From the records below, transcribe only the lines running from the one with "if ∃ t ∈ resolved, after" through the one with "match m with". Keep both of those end lines.

Top of MATERIAL FOR THE TASK

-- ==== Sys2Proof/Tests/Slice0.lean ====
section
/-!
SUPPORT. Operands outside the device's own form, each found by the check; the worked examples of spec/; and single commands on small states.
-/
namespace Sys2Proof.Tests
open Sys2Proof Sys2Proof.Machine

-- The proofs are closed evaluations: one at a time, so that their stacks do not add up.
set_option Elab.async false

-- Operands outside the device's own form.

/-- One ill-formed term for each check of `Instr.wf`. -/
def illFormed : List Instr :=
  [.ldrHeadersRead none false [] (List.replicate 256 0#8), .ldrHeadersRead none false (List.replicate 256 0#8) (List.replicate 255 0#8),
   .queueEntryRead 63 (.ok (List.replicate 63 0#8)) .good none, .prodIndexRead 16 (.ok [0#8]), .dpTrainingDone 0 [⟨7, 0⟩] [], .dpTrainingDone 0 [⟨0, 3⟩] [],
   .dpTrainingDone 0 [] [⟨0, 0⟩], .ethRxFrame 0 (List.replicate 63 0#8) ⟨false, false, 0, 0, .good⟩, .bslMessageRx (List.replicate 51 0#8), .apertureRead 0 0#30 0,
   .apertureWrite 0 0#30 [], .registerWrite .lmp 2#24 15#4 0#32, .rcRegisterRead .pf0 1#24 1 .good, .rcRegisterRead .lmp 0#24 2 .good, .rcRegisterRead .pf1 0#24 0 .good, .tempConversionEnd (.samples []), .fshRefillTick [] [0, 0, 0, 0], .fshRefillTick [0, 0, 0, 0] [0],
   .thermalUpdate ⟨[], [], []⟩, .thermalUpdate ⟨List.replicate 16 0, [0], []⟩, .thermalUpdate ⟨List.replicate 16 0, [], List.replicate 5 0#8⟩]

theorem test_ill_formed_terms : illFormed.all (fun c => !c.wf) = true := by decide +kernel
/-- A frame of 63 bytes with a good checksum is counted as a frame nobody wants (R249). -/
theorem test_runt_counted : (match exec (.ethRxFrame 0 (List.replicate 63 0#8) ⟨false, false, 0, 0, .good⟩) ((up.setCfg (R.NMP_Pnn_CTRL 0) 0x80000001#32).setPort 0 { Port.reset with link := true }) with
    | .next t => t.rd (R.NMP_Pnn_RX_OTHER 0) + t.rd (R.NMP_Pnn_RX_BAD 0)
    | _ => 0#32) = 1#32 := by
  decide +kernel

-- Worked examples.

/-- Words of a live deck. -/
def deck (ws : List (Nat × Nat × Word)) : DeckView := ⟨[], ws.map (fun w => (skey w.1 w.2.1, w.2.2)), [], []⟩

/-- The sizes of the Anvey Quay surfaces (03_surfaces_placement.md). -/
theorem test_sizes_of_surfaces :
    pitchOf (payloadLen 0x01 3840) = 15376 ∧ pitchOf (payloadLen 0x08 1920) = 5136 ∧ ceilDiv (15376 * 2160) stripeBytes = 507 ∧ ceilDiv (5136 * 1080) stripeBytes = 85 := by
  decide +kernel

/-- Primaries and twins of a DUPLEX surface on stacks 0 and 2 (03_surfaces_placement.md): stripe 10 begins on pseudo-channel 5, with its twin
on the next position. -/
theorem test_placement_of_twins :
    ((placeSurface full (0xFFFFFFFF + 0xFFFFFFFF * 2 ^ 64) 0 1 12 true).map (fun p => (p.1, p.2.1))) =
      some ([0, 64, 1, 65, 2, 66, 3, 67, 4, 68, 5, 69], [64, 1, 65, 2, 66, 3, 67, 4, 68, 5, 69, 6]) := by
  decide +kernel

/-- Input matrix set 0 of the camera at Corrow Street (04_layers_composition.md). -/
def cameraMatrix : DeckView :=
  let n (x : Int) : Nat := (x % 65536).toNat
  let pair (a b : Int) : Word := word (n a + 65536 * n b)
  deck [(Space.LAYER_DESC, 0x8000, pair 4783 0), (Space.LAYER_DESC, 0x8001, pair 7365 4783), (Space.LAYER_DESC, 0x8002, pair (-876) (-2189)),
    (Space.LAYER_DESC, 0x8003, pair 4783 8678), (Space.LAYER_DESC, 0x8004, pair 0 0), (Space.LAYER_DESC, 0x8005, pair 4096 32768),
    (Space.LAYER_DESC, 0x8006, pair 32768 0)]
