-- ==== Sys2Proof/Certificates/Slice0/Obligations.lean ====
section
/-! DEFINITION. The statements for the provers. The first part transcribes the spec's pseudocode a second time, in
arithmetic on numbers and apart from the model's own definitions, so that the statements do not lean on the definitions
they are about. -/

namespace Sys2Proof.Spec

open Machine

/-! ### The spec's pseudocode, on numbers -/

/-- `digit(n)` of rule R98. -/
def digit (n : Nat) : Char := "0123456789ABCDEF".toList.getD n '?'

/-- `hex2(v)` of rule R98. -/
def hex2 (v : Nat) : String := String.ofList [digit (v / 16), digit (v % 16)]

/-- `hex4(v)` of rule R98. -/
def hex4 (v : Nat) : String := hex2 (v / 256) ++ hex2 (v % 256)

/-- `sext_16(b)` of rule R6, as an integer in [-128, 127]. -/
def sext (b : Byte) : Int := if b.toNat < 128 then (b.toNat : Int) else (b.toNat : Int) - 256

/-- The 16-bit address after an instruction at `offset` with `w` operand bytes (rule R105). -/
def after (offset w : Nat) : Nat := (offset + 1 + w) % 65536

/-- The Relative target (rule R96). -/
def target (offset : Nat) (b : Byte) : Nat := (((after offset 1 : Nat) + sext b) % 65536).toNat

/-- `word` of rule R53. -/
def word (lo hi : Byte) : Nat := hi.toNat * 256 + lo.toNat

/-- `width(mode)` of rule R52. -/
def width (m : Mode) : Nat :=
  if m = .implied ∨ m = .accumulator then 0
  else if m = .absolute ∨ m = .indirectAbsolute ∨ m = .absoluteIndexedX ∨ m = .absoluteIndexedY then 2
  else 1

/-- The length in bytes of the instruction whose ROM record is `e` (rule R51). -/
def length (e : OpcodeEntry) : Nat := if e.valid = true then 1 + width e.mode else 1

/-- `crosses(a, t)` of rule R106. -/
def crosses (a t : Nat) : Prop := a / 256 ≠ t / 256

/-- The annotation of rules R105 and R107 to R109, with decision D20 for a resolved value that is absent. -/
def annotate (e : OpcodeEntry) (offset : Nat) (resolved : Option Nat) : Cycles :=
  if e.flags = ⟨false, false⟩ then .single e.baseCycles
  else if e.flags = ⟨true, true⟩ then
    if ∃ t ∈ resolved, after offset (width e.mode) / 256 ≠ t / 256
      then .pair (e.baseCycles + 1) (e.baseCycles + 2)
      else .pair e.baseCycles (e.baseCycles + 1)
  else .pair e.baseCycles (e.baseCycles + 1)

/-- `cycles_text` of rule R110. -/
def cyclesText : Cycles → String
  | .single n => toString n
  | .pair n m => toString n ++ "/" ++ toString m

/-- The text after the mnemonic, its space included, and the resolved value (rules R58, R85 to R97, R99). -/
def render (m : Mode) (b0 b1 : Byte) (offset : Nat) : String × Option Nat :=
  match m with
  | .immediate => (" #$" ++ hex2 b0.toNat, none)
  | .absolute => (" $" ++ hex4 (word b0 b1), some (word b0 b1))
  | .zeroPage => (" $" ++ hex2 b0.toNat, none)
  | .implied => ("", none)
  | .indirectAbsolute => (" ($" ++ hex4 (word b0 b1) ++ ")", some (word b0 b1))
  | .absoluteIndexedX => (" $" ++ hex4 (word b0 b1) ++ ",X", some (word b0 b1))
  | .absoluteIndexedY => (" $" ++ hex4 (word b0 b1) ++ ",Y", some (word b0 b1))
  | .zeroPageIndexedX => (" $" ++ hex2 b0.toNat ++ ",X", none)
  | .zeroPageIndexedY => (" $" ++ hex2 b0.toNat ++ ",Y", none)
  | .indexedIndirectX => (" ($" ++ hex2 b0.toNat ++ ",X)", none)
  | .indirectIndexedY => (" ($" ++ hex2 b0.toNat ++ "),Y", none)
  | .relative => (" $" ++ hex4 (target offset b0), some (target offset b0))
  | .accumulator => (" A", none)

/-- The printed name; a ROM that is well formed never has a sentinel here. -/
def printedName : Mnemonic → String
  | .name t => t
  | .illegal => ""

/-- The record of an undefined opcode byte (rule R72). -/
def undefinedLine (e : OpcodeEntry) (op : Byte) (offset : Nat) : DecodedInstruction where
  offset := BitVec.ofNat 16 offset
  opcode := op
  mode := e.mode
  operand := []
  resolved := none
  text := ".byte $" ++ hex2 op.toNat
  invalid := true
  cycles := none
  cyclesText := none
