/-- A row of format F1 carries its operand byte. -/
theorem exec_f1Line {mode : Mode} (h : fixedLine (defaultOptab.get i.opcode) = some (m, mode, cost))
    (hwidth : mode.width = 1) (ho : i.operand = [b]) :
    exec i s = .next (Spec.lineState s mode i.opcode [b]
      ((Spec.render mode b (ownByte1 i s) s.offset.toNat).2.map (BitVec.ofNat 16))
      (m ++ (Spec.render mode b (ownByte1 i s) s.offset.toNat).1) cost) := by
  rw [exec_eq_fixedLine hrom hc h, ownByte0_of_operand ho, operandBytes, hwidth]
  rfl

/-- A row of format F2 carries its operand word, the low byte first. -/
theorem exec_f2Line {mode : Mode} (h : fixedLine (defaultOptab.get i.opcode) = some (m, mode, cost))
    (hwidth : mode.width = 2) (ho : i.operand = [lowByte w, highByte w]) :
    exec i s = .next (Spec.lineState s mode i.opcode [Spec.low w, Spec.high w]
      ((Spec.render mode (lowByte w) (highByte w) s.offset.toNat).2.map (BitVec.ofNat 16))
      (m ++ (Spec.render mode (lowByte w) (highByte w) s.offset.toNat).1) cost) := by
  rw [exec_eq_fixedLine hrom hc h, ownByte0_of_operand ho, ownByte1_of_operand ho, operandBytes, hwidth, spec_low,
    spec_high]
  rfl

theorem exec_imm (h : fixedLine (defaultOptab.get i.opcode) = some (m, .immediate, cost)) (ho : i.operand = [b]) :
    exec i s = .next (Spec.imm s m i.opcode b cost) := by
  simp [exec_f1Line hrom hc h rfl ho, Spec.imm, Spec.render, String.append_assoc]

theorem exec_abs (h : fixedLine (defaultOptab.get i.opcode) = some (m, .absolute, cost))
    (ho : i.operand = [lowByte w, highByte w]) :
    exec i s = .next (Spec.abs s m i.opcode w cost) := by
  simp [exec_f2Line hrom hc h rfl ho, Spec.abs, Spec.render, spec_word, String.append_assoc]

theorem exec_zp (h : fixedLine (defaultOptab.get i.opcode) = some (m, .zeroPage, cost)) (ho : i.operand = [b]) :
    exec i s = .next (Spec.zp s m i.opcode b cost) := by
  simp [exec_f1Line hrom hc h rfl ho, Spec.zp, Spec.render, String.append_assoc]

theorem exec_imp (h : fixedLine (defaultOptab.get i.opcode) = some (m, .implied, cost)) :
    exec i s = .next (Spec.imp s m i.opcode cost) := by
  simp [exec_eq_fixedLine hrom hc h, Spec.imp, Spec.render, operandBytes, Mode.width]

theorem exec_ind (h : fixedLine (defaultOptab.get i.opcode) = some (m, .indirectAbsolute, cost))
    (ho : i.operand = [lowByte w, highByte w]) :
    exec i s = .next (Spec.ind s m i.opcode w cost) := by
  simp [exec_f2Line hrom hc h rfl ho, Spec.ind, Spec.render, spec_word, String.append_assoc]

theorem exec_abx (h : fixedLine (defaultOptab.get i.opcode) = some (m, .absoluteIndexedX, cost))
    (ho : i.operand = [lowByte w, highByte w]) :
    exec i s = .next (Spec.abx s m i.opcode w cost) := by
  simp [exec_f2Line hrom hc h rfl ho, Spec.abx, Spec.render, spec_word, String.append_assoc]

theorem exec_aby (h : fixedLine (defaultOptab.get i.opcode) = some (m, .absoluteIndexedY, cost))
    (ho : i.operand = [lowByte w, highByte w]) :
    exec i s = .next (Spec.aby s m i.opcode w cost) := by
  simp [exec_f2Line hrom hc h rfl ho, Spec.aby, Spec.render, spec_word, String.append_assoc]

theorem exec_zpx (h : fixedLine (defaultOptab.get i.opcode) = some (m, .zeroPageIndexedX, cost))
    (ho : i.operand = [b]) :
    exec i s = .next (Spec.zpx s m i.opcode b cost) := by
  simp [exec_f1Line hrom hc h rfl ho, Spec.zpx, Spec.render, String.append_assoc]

Bottom of MATERIAL FOR THE TASK

EXPECTED ANSWER:
    if ∃ t ∈ resolved, after offset (width e.mode) / 256 ≠ t / 256
      then .pair (e.baseCycles + 1) (e.baseCycles + 2)
      else .pair e.baseCycles (e.baseCycles + 1)
  else .pair e.baseCycles (e.baseCycles + 1)

/-- `cycles_text` of rule R110. -/
def cyclesText : Cycles → String
  | .single n => toString n
  | .pair n m => toString n ++ "/" ++ toString m

/-- The text after the mnemonic, its space included, and the resolved value (rules R58, R85 to R97, R99). -/
def render (m : Mode) (b0 b1 : Byte) (offset : Nat) : String × Option Nat :=
  match m with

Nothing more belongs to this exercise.